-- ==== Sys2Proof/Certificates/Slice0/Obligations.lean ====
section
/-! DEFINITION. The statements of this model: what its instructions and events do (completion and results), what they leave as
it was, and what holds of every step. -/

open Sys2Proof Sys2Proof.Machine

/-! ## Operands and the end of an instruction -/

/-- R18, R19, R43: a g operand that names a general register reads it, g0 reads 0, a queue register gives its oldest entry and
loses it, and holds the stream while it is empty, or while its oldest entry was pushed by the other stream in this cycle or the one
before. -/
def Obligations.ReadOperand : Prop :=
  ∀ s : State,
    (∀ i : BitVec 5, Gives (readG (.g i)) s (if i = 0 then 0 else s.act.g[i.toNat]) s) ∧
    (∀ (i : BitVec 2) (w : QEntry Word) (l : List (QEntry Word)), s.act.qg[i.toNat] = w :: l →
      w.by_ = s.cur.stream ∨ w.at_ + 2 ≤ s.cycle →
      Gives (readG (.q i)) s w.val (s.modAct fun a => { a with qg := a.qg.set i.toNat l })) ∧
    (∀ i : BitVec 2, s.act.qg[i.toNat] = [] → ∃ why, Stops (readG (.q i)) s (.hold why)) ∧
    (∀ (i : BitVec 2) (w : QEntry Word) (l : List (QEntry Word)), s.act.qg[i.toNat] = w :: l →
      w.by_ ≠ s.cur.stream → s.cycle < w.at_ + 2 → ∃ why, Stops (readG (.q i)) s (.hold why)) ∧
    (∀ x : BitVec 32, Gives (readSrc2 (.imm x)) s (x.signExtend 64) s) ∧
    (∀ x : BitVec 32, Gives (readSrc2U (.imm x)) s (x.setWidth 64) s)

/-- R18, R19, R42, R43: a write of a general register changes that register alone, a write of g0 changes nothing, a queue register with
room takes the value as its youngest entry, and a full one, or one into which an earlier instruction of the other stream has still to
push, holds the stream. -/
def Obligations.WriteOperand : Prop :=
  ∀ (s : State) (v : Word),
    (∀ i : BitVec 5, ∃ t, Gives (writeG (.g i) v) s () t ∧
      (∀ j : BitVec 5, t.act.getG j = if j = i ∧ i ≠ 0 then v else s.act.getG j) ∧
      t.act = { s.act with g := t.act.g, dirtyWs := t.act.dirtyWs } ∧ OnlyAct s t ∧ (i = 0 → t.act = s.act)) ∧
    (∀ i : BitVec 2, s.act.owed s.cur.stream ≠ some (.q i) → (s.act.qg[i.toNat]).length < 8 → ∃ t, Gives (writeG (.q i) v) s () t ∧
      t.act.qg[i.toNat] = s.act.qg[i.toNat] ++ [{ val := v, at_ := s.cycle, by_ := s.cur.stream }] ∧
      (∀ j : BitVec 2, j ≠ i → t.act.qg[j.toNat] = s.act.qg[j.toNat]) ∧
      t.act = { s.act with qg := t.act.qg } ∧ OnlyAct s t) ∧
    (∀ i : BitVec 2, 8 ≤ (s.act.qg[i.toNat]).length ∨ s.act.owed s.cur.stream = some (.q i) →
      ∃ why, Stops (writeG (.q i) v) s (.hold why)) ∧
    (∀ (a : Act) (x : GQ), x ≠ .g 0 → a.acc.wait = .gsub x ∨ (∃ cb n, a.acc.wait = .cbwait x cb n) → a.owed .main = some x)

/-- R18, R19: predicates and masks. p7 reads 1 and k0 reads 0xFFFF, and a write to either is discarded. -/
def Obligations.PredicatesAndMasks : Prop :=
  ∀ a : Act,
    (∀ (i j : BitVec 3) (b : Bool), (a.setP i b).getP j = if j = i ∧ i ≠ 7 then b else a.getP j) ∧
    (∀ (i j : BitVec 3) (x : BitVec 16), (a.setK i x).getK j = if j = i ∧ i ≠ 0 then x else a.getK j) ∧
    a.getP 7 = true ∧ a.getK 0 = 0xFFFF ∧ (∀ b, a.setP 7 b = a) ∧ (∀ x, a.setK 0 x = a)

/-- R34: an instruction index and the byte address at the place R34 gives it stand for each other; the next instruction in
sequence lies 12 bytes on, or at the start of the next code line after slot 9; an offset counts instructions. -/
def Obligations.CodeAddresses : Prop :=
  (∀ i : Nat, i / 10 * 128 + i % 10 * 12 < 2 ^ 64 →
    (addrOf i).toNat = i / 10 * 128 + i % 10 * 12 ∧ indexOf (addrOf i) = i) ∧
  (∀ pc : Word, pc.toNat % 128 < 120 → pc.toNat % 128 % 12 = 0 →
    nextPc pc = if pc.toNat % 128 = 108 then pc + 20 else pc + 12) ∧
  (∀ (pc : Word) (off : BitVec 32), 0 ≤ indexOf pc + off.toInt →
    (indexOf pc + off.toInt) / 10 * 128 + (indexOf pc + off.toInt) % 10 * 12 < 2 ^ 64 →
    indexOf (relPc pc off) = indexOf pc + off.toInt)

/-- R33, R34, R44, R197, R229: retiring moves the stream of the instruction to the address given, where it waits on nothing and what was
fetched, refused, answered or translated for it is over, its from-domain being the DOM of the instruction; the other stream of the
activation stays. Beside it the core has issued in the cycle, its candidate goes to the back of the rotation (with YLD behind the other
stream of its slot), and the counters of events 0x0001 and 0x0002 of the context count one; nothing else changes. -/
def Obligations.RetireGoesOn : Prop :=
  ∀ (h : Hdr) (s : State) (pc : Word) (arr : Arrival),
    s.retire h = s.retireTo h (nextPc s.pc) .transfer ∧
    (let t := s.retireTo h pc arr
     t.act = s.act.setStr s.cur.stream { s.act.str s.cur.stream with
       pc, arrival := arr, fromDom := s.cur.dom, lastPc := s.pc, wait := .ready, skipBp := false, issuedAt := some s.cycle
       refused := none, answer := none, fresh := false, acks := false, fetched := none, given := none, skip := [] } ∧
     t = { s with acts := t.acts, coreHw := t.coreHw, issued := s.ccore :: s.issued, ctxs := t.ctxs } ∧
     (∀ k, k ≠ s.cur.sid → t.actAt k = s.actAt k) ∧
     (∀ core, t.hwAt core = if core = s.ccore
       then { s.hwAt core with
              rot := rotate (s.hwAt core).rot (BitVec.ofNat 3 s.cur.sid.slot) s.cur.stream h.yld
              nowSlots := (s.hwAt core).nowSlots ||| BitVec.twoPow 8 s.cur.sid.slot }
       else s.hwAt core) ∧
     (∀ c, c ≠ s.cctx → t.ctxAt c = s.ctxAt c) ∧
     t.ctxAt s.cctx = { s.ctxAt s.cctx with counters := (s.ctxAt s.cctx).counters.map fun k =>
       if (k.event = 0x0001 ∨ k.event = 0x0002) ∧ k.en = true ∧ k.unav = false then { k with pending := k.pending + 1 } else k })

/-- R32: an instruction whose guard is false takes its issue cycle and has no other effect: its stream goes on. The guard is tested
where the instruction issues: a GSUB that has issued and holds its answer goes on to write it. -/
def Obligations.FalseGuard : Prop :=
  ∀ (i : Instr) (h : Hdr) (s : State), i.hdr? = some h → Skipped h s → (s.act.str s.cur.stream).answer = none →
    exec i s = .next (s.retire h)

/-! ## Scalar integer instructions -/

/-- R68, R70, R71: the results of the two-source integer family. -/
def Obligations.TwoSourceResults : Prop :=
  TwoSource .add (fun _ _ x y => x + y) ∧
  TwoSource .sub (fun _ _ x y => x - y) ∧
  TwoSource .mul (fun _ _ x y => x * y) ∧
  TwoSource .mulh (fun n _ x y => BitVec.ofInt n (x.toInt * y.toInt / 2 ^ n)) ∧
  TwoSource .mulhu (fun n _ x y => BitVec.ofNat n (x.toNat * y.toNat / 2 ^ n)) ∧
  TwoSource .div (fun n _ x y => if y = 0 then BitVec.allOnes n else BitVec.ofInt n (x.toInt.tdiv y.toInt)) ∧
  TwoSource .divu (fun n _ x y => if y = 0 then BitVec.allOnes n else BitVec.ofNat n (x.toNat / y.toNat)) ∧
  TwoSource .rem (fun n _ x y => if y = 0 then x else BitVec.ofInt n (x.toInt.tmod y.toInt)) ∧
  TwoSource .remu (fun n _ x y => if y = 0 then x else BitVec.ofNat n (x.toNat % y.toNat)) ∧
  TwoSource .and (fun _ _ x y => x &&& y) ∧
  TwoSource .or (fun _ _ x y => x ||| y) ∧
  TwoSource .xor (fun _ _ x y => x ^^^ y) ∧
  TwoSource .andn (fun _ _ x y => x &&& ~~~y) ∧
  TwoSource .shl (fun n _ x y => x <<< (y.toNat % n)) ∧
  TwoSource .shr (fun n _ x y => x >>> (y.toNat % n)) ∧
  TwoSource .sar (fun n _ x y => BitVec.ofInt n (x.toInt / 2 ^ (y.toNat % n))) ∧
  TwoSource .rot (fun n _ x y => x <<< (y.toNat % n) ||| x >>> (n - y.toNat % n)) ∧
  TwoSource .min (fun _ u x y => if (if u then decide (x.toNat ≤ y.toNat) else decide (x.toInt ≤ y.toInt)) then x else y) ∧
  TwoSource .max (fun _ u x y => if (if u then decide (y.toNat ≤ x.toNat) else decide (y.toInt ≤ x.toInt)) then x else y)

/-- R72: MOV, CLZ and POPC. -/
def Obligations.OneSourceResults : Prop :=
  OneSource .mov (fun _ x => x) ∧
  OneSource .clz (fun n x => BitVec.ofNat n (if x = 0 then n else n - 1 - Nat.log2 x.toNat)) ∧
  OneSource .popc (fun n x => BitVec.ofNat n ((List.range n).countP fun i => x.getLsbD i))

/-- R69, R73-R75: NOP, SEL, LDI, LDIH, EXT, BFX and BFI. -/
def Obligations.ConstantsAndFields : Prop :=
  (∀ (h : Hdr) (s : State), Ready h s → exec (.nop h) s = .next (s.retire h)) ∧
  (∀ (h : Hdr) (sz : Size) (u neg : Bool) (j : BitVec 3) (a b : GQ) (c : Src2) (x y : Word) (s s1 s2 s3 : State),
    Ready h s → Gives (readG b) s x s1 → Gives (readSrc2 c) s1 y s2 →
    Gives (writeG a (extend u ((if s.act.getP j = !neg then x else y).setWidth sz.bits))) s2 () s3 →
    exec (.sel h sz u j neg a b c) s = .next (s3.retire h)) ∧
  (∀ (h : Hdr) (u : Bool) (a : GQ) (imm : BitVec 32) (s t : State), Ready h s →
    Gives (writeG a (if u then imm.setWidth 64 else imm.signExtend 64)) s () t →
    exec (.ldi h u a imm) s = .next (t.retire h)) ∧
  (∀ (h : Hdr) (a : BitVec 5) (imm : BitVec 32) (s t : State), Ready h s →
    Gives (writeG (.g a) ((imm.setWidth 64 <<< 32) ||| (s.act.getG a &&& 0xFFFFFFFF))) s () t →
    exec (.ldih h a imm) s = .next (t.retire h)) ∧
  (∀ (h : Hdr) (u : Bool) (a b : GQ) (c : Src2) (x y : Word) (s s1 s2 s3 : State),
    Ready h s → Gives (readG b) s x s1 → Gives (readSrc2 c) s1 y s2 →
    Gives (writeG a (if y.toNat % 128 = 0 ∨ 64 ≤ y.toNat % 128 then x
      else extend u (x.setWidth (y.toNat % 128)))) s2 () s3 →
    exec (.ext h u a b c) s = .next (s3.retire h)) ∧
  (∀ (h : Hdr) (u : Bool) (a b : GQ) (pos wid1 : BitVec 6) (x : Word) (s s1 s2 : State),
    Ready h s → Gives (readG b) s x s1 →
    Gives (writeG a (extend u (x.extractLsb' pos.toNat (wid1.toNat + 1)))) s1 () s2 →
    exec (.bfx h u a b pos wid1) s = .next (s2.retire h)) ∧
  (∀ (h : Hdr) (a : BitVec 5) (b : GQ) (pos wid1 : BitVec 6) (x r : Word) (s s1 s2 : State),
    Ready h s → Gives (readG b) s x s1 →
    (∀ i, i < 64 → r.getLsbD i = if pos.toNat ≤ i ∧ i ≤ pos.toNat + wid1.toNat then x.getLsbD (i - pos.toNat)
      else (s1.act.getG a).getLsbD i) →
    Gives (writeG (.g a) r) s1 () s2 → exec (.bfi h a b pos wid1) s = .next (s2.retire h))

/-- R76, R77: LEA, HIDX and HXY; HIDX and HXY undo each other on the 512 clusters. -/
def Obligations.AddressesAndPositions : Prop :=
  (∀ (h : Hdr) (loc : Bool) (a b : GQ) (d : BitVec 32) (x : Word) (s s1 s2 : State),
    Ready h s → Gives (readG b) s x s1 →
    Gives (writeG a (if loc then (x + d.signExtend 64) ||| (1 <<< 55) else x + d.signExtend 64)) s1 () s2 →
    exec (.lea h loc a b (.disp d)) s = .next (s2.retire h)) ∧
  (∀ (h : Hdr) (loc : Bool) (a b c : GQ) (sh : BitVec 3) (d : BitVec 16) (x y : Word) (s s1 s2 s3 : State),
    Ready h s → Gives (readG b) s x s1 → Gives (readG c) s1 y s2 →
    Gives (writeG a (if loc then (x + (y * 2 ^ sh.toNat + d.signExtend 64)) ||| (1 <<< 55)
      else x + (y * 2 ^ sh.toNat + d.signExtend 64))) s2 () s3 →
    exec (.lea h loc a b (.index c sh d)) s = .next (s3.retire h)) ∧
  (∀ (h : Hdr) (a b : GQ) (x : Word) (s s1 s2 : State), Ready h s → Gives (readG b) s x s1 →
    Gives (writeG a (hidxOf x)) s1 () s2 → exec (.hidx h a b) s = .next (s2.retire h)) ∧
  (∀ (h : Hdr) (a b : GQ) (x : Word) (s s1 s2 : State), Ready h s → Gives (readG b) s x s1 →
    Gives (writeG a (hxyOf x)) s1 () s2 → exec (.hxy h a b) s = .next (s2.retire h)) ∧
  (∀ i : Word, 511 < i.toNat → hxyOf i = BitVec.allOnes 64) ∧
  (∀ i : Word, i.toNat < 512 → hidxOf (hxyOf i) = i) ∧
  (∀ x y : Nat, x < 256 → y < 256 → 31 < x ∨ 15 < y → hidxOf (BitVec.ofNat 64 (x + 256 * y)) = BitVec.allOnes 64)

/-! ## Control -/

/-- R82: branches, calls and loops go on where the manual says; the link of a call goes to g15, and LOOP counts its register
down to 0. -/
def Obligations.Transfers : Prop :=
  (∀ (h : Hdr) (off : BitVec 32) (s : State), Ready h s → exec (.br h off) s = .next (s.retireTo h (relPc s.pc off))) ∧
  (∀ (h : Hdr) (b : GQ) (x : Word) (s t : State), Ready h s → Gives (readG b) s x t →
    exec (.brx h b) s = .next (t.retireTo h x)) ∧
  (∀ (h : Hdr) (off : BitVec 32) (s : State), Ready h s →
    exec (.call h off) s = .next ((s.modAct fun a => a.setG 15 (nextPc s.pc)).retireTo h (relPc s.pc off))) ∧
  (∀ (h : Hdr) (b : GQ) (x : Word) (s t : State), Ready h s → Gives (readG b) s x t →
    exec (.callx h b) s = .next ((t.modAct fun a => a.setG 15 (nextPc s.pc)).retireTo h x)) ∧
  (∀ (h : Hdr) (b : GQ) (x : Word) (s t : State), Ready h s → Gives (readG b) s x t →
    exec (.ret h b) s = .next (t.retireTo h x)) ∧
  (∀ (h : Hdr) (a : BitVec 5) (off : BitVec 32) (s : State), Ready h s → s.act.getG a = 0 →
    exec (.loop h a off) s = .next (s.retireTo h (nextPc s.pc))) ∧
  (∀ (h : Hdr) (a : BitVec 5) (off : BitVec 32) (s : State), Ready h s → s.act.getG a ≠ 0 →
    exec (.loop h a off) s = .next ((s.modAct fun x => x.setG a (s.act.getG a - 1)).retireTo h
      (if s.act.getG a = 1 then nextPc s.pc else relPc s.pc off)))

----------

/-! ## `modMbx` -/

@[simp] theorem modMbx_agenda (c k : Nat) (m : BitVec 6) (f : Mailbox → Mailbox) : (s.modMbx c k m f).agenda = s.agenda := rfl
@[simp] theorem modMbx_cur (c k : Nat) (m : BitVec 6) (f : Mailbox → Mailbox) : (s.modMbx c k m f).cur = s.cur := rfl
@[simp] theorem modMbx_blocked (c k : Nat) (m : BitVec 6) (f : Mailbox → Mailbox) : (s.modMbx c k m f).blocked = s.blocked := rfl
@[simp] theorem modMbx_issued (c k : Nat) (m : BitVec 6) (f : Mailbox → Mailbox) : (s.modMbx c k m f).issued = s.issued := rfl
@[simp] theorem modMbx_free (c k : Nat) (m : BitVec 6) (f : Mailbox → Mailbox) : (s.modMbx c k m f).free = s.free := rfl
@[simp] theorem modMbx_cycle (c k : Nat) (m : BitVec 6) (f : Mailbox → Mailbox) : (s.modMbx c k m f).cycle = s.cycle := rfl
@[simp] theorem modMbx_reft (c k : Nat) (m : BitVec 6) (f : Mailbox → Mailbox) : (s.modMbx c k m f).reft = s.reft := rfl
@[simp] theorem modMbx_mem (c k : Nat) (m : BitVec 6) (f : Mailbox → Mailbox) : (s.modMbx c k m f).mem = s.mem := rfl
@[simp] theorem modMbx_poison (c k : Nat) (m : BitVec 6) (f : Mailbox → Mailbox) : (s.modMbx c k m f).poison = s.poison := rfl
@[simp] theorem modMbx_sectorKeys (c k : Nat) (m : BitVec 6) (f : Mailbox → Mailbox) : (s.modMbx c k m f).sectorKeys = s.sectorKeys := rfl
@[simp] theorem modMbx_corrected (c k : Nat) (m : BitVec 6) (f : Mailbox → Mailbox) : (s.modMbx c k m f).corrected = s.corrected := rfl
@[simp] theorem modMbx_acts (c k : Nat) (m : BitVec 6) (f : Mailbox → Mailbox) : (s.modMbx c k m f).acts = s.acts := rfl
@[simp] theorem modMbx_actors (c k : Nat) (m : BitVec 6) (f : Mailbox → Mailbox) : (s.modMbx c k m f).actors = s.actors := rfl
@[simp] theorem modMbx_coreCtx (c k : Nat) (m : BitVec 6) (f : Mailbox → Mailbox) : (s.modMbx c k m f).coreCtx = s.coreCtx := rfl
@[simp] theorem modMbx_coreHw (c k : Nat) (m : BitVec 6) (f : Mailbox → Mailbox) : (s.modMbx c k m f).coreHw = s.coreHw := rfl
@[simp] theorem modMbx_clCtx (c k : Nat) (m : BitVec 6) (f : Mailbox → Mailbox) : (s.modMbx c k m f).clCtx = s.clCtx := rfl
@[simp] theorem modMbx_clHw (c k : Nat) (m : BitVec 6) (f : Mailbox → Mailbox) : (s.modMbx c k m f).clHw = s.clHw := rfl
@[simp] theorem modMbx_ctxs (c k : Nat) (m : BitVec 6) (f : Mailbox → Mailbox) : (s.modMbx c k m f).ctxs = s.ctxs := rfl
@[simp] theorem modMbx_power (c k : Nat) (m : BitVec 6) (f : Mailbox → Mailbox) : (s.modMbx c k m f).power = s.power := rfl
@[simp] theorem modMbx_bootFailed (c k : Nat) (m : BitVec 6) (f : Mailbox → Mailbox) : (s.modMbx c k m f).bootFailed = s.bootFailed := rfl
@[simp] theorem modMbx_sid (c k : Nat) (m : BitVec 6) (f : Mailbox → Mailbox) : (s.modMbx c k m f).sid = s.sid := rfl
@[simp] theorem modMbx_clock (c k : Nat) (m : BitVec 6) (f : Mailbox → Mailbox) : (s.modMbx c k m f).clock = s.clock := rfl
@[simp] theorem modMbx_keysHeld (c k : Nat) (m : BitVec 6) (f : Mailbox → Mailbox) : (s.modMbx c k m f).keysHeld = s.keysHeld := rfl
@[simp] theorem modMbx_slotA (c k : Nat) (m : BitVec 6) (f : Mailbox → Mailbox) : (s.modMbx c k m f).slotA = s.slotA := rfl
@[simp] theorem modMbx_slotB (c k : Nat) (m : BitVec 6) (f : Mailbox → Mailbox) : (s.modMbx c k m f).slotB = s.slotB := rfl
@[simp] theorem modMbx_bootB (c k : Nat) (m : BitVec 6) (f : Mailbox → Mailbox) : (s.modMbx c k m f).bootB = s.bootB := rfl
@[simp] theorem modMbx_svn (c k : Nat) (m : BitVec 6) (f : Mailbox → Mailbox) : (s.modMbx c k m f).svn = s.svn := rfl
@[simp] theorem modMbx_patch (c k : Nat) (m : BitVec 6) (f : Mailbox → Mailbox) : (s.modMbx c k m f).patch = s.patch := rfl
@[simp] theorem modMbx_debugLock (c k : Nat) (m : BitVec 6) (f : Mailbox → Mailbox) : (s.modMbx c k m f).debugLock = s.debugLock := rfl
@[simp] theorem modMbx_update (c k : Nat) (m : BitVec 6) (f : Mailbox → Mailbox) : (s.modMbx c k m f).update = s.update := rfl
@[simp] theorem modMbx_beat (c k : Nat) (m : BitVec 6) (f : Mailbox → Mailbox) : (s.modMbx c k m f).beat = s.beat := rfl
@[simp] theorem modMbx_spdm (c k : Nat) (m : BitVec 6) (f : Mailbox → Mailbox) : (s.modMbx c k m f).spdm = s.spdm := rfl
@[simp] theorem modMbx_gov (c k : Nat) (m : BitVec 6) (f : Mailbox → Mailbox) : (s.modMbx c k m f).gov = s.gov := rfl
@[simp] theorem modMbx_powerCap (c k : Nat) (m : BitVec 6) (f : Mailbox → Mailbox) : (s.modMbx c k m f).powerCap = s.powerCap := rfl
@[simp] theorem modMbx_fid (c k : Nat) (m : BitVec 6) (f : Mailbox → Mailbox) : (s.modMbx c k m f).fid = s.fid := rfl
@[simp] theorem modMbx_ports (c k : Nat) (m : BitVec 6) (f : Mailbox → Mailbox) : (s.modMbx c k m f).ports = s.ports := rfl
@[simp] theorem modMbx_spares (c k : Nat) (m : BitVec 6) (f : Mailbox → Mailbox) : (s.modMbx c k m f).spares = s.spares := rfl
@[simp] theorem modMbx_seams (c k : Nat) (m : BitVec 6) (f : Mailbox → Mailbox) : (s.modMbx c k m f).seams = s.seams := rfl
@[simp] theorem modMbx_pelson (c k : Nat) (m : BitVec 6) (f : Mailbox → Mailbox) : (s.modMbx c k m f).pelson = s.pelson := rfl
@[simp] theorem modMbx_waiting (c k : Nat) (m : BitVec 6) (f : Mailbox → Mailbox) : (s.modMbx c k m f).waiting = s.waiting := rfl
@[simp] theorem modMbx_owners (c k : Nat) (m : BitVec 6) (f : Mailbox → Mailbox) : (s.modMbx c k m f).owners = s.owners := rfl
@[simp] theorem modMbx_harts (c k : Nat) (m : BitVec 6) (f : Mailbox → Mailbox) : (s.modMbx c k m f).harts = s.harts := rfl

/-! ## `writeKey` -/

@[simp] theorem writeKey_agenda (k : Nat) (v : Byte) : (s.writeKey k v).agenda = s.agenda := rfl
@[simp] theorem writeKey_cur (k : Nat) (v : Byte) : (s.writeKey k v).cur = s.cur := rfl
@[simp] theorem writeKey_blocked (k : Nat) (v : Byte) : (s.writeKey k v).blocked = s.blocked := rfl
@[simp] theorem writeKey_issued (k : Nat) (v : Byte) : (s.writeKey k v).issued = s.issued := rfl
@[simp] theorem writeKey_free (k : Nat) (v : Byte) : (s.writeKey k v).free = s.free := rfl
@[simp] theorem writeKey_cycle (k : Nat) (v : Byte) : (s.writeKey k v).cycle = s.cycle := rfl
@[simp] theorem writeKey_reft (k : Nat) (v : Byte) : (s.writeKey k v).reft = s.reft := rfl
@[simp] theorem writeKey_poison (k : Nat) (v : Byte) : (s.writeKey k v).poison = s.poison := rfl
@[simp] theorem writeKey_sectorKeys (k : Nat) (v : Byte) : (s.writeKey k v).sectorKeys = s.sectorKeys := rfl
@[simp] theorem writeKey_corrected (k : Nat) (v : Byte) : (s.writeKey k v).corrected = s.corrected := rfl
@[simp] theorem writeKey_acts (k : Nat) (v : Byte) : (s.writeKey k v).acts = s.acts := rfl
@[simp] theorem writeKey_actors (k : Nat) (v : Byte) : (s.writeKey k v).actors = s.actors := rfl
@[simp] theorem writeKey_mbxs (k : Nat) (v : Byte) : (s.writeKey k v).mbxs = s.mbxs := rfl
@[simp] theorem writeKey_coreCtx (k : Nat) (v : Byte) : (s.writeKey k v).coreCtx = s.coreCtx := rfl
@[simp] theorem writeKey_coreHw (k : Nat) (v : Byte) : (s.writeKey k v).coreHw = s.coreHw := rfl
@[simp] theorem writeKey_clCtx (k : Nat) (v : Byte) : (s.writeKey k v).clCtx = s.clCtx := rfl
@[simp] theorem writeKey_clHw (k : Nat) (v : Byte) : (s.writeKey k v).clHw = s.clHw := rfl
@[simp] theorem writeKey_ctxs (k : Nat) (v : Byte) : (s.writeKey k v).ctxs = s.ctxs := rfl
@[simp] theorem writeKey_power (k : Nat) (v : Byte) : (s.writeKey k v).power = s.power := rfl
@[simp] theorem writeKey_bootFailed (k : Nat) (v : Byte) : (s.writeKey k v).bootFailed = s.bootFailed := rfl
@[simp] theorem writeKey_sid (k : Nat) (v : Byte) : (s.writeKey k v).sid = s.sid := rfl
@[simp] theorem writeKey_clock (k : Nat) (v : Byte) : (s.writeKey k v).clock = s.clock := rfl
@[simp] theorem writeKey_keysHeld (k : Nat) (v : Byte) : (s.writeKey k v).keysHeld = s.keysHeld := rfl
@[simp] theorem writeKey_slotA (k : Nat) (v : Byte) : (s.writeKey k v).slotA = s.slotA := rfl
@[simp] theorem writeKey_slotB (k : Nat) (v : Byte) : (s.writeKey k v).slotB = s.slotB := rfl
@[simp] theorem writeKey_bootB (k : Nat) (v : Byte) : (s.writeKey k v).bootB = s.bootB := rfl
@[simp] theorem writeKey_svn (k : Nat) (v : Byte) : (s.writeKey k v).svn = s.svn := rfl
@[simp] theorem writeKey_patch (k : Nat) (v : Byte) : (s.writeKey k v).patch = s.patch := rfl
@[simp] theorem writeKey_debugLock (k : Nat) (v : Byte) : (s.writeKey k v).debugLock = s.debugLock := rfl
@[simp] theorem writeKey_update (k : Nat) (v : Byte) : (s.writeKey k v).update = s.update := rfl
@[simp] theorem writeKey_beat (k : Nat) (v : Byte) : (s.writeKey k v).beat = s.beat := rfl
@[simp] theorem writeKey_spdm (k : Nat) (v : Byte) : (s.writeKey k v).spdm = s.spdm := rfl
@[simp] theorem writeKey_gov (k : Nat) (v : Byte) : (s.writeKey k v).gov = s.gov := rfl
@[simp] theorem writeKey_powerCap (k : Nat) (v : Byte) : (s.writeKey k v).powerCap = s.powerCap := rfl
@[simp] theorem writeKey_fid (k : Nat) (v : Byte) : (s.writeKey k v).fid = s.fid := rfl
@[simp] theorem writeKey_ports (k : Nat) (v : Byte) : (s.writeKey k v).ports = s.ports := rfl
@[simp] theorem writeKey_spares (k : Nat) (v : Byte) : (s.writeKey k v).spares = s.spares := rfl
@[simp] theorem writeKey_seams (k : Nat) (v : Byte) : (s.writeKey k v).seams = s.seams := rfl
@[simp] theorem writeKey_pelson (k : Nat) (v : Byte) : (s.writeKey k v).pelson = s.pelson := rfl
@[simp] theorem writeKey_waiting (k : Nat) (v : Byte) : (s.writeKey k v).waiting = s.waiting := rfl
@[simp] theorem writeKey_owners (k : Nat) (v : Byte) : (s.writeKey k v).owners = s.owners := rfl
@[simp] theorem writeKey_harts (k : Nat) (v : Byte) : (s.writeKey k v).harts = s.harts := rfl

----------

**REQUIRED WORK**. Taking the line with "v) s (.hold why)) ∧" as the first and the line with "indexOf (relPc pc" as the last, retype that stretch of the data above exactly, with no other lines.

**TASK SOLUTION**.
      ∃ why, Stops (writeG (.q i) v) s (.hold why)) ∧
    (∀ (a : Act) (x : GQ), x ≠ .g 0 → a.acc.wait = .gsub x ∨ (∃ cb n, a.acc.wait = .cbwait x cb n) → a.owed .main = some x)

/-- R18, R19: predicates and masks. p7 reads 1 and k0 reads 0xFFFF, and a write to either is discarded. -/
def Obligations.PredicatesAndMasks : Prop :=
  ∀ a : Act,
    (∀ (i j : BitVec 3) (b : Bool), (a.setP i b).getP j = if j = i ∧ i ≠ 7 then b else a.getP j) ∧
    (∀ (i j : BitVec 3) (x : BitVec 16), (a.setK i x).getK j = if j = i ∧ i ≠ 0 then x else a.getK j) ∧
    a.getP 7 = true ∧ a.getK 0 = 0xFFFF ∧ (∀ b, a.setP 7 b = a) ∧ (∀ x, a.setK 0 x = a)

/-- R34: an instruction index and the byte address at the place R34 gives it stand for each other; the next instruction in
sequence lies 12 bytes on, or at the start of the next code line after slot 9; an offset counts instructions. -/
def Obligations.CodeAddresses : Prop :=
  (∀ i : Nat, i / 10 * 128 + i % 10 * 12 < 2 ^ 64 →
    (addrOf i).toNat = i / 10 * 128 + i % 10 * 12 ∧ indexOf (addrOf i) = i) ∧
  (∀ pc : Word, pc.toNat % 128 < 120 → pc.toNat % 128 % 12 = 0 →
    nextPc pc = if pc.toNat % 128 = 108 then pc + 20 else pc + 12) ∧
  (∀ (pc : Word) (off : BitVec 32), 0 ≤ indexOf pc + off.toInt →
    (indexOf pc + off.toInt) / 10 * 128 + (indexOf pc + off.toInt) % 10 * 12 < 2 ^ 64 →
    indexOf (relPc pc off) = indexOf pc + off.toInt)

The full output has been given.